Haaland joined Sancho at Borussia Dortmund in January 2020 and has enjoyed playing alongside the England international.

“He’s a fantastic player, and the stats don’t lie, what he’s been doing for us this season, so he’s a fantastic player and he will become even better,” Haaland told ESPN in May 2020. “We are lucky to have him here.”

Jude Bellingham

After impressing at Birmingham City, Bellingham decided to follow in Sancho’s footsteps by joining Dortmund in 2020.

“Sancho is really very important to me,” Bellingham told Kicker in October 2020. “Not just because he comes from the same country as me or because he speaks the same language.

“Even more important is how he puts his arm around me, but also around the other young players…how he strengthens us in our abilities, gives us confidence. He’s a great role model for English players my age. To get praise and encouragement from him means a lot to me. That helps me a lot.”

Xavi Hernandez

When probed by Catalan newspaper La Vanguarida in 2020 over who he would sign if he were Barcelona boss, Xavi admitted: “I would sign wingers, players similar to Neymar. I don’t know if he would fit in (because of off-the-field issues) but in a football sense I know he would be a great signing.

“Barcelona have players who can play inside they need wingers like the ones Bayern have. They don’t need many: Jadon Sancho, Serge Gnabry.”

High praise from one of the game’s leading figures. Maybe we’ll see Sancho strut his stuff at the Camp Nou at some point in the 2020s…

Jordan Henderson

The Liverpool captain has played alongside Sancho with England and will now be playing against him in the Premier League.

“A lot of people are speaking about him,” Henderson told Rio Ferdinand’s YouTube channel in 2020. “He is a top player, a special player, that in training he has got something different and he’s sharp and able to get past players with ease.

“Also he’s got a good head on his shoulders, he loves football, wants to improve, listen and learn so if he just continues on that path the sky’s the limit for him really.”

Sir Alex Ferguson

Ferguson was full of praise for Sancho ahead of England’s game against Scotland at Euro 2020.

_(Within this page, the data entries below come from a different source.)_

-- ==== Sys2Proof/Tests/Witnesses.lean ====
section
/-! SUPPORT. For every statement that has hypotheses, a named theorem with a concrete input that meets them all: one for
each clause, at the values where the clauses meet. -/

namespace Sys2Proof.Tests

-- One theorem at a time: each is a kernel evaluation, and many at once take a thread each.
set_option Elab.async false

open Sys2Proof.Machine Sys2Proof.Statements

/-- The answer is a next state. -/
def isNext (o : Result) : Bool :=
  match o with
  | .next _ => true
  | .fault _ => false
  | .refused _ => false

/-- The next state an answer gives, or s if it gives none. -/
def nextOf (o : Result) (s : State) : State :=
  match o with
  | .next t => t
  | .fault _ => s
  | .refused _ => s

/-- A command's answer, evaluated, is the next state that `nextOf` names. -/
theorem next_of_isNext {o : Result} (s : State) (h : isNext o = true) : o = .next (nextOf o s) := by
  cases o with
  | next t => rfl
  | fault r => cases r
  | refused r => cases h

/-- The state after a command. -/
def after (i : Instr) (s : State) : State := nextOf (exec i s) s

/-! ## Encoding -/

theorem witness_DecodeOfEncode :
    (Instr.hunpack 0 15 1).wellFormed = true ∧ (Instr.henc 15 15 15 15 true).wellFormed = true := by decide

theorem witness_EveryWordIsOneCommandOrIllegal :
    (Instr.hunpack 0 15 1).wellFormed = true ∧ encode (.hunpack 0 15 1) = 0x510F1000 := by decide

theorem witness_DecodeAgreesWithTheMasks :
    decode 0x510F1000 = .ok (.hunpack 0 15 1) ∧ (⟨"HUNPACK", 0xFF000FFF, 0x51000000⟩ : OpRow) ∈ opcodeTable ∧
      (0x510F1000 : Word) &&& 0xFF000FFF = 0x51000000 ∧ fieldD 0x510F1000 ≠ fieldB 0x510F1000 := by decide

/-! ## The engine step -/

/-- The last address a command can stand at, with no turns and on the engine's turn. -/
theorem witness_StepRunsDecodedCommand :
    let s := bench 0xFFFFC 0x01000000 [] []
    s.busy = true ∧ s.abortReq = false ∧ s.pc.toNat % 4 = 0 ∧ s.pc.toNat ≤ Config.lmemSize - 4 ∧
      decode (byteAt s (s.pc.toNat + 3) ++ byteAt s (s.pc.toNat + 2) ++ byteAt s (s.pc.toNat + 1) ++
        byteAt s s.pc.toNat) = .ok .nop ∧
      s.turns = [] ∧ ({ s with turns := [.engine, .reset] } : State).turns = .engine :: [.reset] ∧
      ({ s with turns := [.host (regRead 0x000), .reset] } : State).turns = .host (regRead 0x000) :: [.reset] := by
  decide +kernel

/-- The engine's turn in both forms: no turn listed, and its own turn with turns after it. -/
theorem witness_EngineTurn (s : State) (rest : List Turn) :
    EngineTurn { s with turns := [] } { s with turns := [] } ∧
      EngineTurn { s with turns := .engine :: rest } { s with turns := rest } :=
  ⟨.inl ⟨rfl, rfl⟩, .inr ⟨rest, rfl, rfl⟩⟩

/-- One state u for each clause, each the engine's turn by `witness_EngineTurn`: an abort at an illegal pc, pc = 0xFFFFD, pc = 0x100000, a zero word and a HALT at the last
place. -/
theorem witness_EngineErrorsInOrder :
    let s := bench 0xFFFFC 0x02000000 [] []
    let z := bench 0xFFFFC 0x00000000 [] []
    s.busy = true ∧ s.turns = [] ∧ s.abortReq = false ∧
      ({ s with abortReq := true, pc := 0xFFFFD } : State).abortReq = true ∧
      ({ s with pc := 0xFFFFD } : State).pc.toNat % 4 ≠ 0 ∧
      ({ s with pc := 0x100000 } : State).pc.toNat % 4 = 0 ∧
      Config.lmemSize - 4 < ({ s with pc := 0x100000 } : State).pc.toNat ∧
      s.pc.toNat % 4 = 0 ∧ s.pc.toNat ≤ Config.lmemSize - 4 ∧ decode (wordAt s s.pc.toNat) = .ok .halt ∧
      decode (wordAt z z.pc.toNat) = .error (.unassignedOpcode 0x00) := by
  decide +kernel

/-- An unassigned opcode, a NOP with bit 0 set, and HUNPACK with d = b. -/
theorem witness_IllegalWordsRaiseIllegalCmd :
    let s (w : Word) := bench 0 w [] []
    (s 0).busy = true ∧ (s 0).turns = [] ∧ (s 0).abortReq = false ∧ (s 0).pc = 0 ∧
      (∀ r ∈ opcodeTable, opcodeField (wordAt (s 0xFF000000) 0) ≠ opcodeField r.value) ∧
      opcodeField (wordAt (s 0x01000001) 0) = opcodeField 0x01000000 ∧
      wordAt (s 0x01000001) 0 &&& 0xFFFFFFFF ≠ 0x01000000 ∧
      opcodeField (wordAt (s 0x51505000) 0) = 0x51 ∧
      fieldD (wordAt (s 0x51505000) 0) = fieldB (wordAt (s 0x51505000) 0) := by
  decide +kernel

/-- A running engine, a pending abort, and a host START each make a step from a sound state. -/
theorem witness_EveryStepKeepsTheInvariant :
    let s := bench 0 0x21210000 [(1, 0xFFFFF)] []
    let a : State := { s with abortReq := true }
    let h : State := { State.reset with turns := [.host (regWrite 0x004 1)] }
    Sound s ∧ step s = .next (nextOf (step s) s) ∧ Sound a ∧ step a = .next (nextOf (step a) a) ∧
      Sound h ∧ step h = .next (nextOf (step h) h) := by
  refine ⟨by decide +kernel, next_of_isNext _ (by decide +kernel), by decide +kernel,
    next_of_isNext _ (by decide +kernel), by decide +kernel, next_of_isNext _ (by decide +kernel)⟩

“I think a lot of Jadon Sancho, with his one-on-one duels, as an assister and scorer, he is extremely dangerous,” Ferguson told SportBild. “He has so much potential, he helps the team. That’s why he’ll be valuable to England over the course of the tournament.”

Marcus Rashford

“It would be good, Sancho’s a great player and he’s like a new generation player,” Rashford said in 2020 when asked about the idea of playing alongside Sancho.

“It’s definitely exciting to watch him become the player he’s becoming. Hopefully, we can play together, that would be good. He plays off the cuff, he’s creative and imaginative, these are the things you need to be world-class.”

Jamie Carragher

“I think he could be a superstar, I really do,” Carragher told Sky Sports before the start of the 2021-22 season.

“You look at his numbers in German football. Gary [Neville] has mentioned that they need this player on the right side, at times I think he is as good on the left if you look at his stats.”

And, despite Sancho’s early-season struggles, Carragher backed his prediction.

“I’m not trying to back out of it,” he said in December. “I wanted to actually watch Jadon Sancho because I had spoken so much about how well he’d done at Dortmund.

“And I think at the end of last season we didn’t put him in our Euros squad and we got a lot of stick for that on social media. I hadn’t seen enough from him and when I’d seen him in an England shirt I hadn’t been that impressed.

“He was one to watch as in ‘I want to see what he’s about’. Listen, it hasn’t started well for him, but he’s still a young player, he’s got plenty of time.”

Jadon Sancho

And the man himself?

“The street football will never leave me,” Sancho said in an interview with Dortmund’s YouTube channel in 2019. “I grew up with it.

“What I learned from street football is what I have always been doing. It is very different. Football is about having fun.”